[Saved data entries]
====

-- ==== Sys2Proof/Certificates/Slice0/Obligations.lean ====
section
/-! DEFINITION. The statements about the machine, one per obligation of OBLIGATIONS.json. Rule numbers are those of
spec/. In each, "a read is in progress" is `1 <= NREAD <= 7` (R26), and `s.nextPhase` is PHASE moved on by one, which
`Obligations.PhaseMovesByOne` says in full. The block has no memory (R40), so no frame speaks of one. -/

open Sys2Proof Sys2Proof.Machine

/-! ### Encoding -/

/-- Decoding and encoding agree in both directions: a word decodes to an operation exactly when it is that operation's
encoding (spec/30_encoding.md sections 5 and 6). -/
def Obligations.DecodeEncodeAgree : Prop :=
  ∀ (w : OpWord) (i : Instr), decodeOp w = .ok i ↔ encode i = w

/-- R67: `decode_op` over all 256 words, each check in its order, and the operation of each legal word; and a refused
word stops the block with its refusal's code, 8 to 10 (R108), and has no other effect. -/
def Obligations.DecoderChecksInOrder : Prop :=
  (∀ w : OpWord, w.toNat / 16 = 0 ∨ 10 ≤ w.toNat / 16 → decodeOp w = .error .illegalOpcode) ∧
  (∀ w : OpWord, w.toNat / 16 = 1 ∨ w.toNat / 16 = 5 → w.toNat % 16 / 4 ≠ 0 → decodeOp w = .error .reservedBits) ∧
  (∀ w : OpWord, w.toNat / 16 = 1 ∨ w.toNat / 16 = 5 → w.toNat % 16 = 0 → decodeOp w = .error .selectorLowLow) ∧
  (∀ w : OpWord, 2 ≤ w.toNat / 16 → w.toNat / 16 ≤ 9 → w.toNat / 16 ≠ 5 → w.toNat % 16 ≠ 0 →
    decodeOp w = .error .reservedBits) ∧
  decodeOp 0x11 = .ok (.select .AH) ∧ decodeOp 0x12 = .ok (.select .IN) ∧ decodeOp 0x13 = .ok (.select .CMD) ∧
  decodeOp 0x20 = .ok .latch ∧ decodeOp 0x30 = .ok .sample ∧ decodeOp 0x40 = .ok .clock ∧
  decodeOp 0x51 = .ok (.readRow .AH) ∧ decodeOp 0x52 = .ok (.readRow .IN) ∧ decodeOp 0x53 = .ok (.readRow .CMD) ∧
  decodeOp 0x60 = .ok .decode ∧ decodeOp 0x70 = .ok .advance ∧ decodeOp 0x80 = .ok .guard ∧
  decodeOp 0x90 = .ok .poll ∧
  (∀ (s : State) (w : OpWord) (c : DecodeRefusal), s.stop = 0 →
    (s.mode = .autonomous ∧ microprogram[s.phase]? = some w ∨ s.mode = .driven ∧ s.prog[s.phase]? = some w) →
    decodeOp w = .error c →
    step s = .next
      { s with
        stop := match c with
          | .illegalOpcode => 8
          | .reservedBits => 9
          | .selectorLowLow => 10
        stopOp := w
        stopPhase := s.phase })

/-- A few words of every family, written out from the opcode map, decode to the operation they stand for (R66). -/
def Obligations.FamilyWordsDecode : Prop :=
  decodeOp 0b00010010 = .ok (.select .IN) ∧ decodeOp 0b00100000 = .ok .latch ∧
  decodeOp 0b01010011 = .ok (.readRow .CMD) ∧ decodeOp 0b01100000 = .ok .decode ∧
  decodeOp 0b01110000 = .ok .advance ∧ decodeOp 0b10000000 = .ok .guard ∧ decodeOp 0b10010000 = .ok .poll

/-- R53: the levels, the selector field and the row index of each row, and that (LOW, LOW) selects none. -/
def Obligations.SelectorLevels : Prop :=
  Row.levels .AH = (.low, .high) ∧ Row.levels .IN = (.high, .low) ∧ Row.levels .CMD = (.high, .high) ∧
  Row.selector .AH = 0b01 ∧ Row.selector .IN = 0b10 ∧ Row.selector .CMD = 0b11 ∧
  (∀ r : Row, selRow r.levels.1 r.levels.2 = some r ∧ rowOfSelector r.selector = some r) ∧
  (∀ r : Row, r.selector.getLsbD 1 = r.levels.1.bit ∧ r.selector.getLsbD 0 = r.levels.2.bit) ∧
  (∀ r : Row, r.levels ≠ (.low, .low)) ∧ selRow .low .low = none ∧ rowOfSelector 0b00 = none ∧
  rowIndex .AH = 0 ∧ rowIndex .IN = 1 ∧ rowIndex .CMD = 2

/-- The used-position masks say which positions the bit-position table fills, and the button index of a position is
where the table finds its button (30_encoding.md section 3; the spec marks R60 as derived from R59). -/
def Obligations.MasksMatchTheTable : Prop :=
  (∀ (r : Row) (p : Nat), p < 8 → (used r).getLsbD p = (posTable r p).isSome) ∧
  (∀ (r : Row) (p : Nat), p < 8 → used24.getLsbD (buttonIndex r p) = (used r).getLsbD p) ∧
  (∀ (r : Row) (p : Nat), p < 8 → buttonAt (8 * rowIndex r + p) = posTable r p) ∧
  used .AH = 0xFF ∧ used .IN = 0xFC ∧ used .CMD = 0xFE ∧ used24 = 0xFEFCFF

/-- R62: the key code of every button, and that the map is one-to-one. -/
def Obligations.KeyMap : Prop :=
  (List.range 8).map keymap =
    [.char 'h', .char 'g', .char 'f', .char 'e', .char 'd', .char 'c', .char 'b', .char 'a'] ∧
  (List.range' 10 6).map keymap = [.char 'n', .char 'm', .char 'l', .char 'k', .char 'j', .char 'i'] ∧
  (List.range' 17 7).map keymap =
    [.char 'z', .leftShift, .char ' ', .leftAlt, .leftCtrl, .char '1', .char '5'] ∧
  ∀ b c : Nat, used24.getLsbD b = true → used24.getLsbD c = true → keymap b = keymap c → b = c

/-- A line of the assembler's grammar yields legal words only, and each operation's line yields its word
(30_encoding.md section 7). -/
def Obligations.AssemblerSpellsLegalWords : Prop :=
  (∀ i : Instr, assembleLine (lineOf i) = some [encode i]) ∧
  (∀ (line : List Char) (ws : List OpWord), assembleLine line = some ws →
    ws.length ≤ 1 ∧ ∀ w ∈ ws, WellFormed.word w = true)

/-! ### Reset and the sequencer -/

/-- R125: the state after reset, in autonomous mode at PHASE 0, whose first word is SELECT AH. SR and RAW are left
out: the spec gives them no value (log entries 2 and 3). -/
def Obligations.ResetLeaves : Prop :=
  State.reset.selAH = .high ∧ State.reset.selIN = .high ∧ State.reset.lat = .low ∧ State.reset.clk = .low ∧
  State.reset.srValid = false ∧ State.reset.k = 0 ∧ State.reset.nread = 0 ∧ State.reset.lrow = none ∧
  State.reset.snap = 0 ∧ State.reset.snapv = 0b000 ∧ State.reset.active = 0 ∧ State.reset.any = false ∧
  State.reset.lastKey = none ∧ State.reset.pressedOut = 0 ∧ State.reset.releasedOut = 0 ∧ State.reset.out = [] ∧
  State.reset.phase = 0 ∧ State.reset.stop = 0 ∧ State.reset.stopOp = 0x00 ∧ State.reset.stopPhase = 0 ∧
  State.reset.mode = .autonomous ∧ (microprogram[0]?).map decodeOp = some (.ok (.select .AH)) ∧
  ∀ (prog : List OpWord) (params : Params) (env : Env),
    drivenReset prog params env =
      { State.reset with mode := .driven, prog := prog, params := params, env := env }

/-- R101: the 56 words of the microprogram, at the offsets the rule's table gives, which are POLL's expansion with each
READROW expanded; in all 3 latch pulses, 21 clock pulses and 24 reads. -/
def Obligations.MicroprogramTable : Prop :=
  microprogram.length = 56 ∧
  (∀ r : Row,
    microprogram[18 * rowIndex r]? = some (encode (.select r)) ∧
    microprogram[18 * rowIndex r + 1]? = some 0x20 ∧
    microprogram[18 * rowIndex r + 2]? = some 0x30 ∧
    (∀ j : Nat, 1 ≤ j → j ≤ 7 → microprogram[18 * rowIndex r + (2 * j + 1)]? = some 0x40) ∧
    (∀ j : Nat, 1 ≤ j → j ≤ 7 → microprogram[18 * rowIndex r + (2 * j + 2)]? = some 0x30) ∧
    microprogram[18 * rowIndex r + 17]? = some 0x60) ∧
  microprogram[54]? = some 0x70 ∧ microprogram[55]? = some 0x80 ∧
  encode (.select .AH) = 0x11 ∧ encode (.select .IN) = 0x12 ∧ encode (.select .CMD) = 0x13 ∧
  microprogram = (pollExpansion.flatMap fun i =>
    match i with
    | .readRow r => readRowExpansion r
    | i => [i]).map encode ∧
  microprogram.count 0x20 = 3 ∧ microprogram.count 0x40 = 21 ∧ microprogram.count 0x30 = 24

====

Assignment » Looking at the data above, say how many lines include the string "OpWord" and add nothing.

Result » 8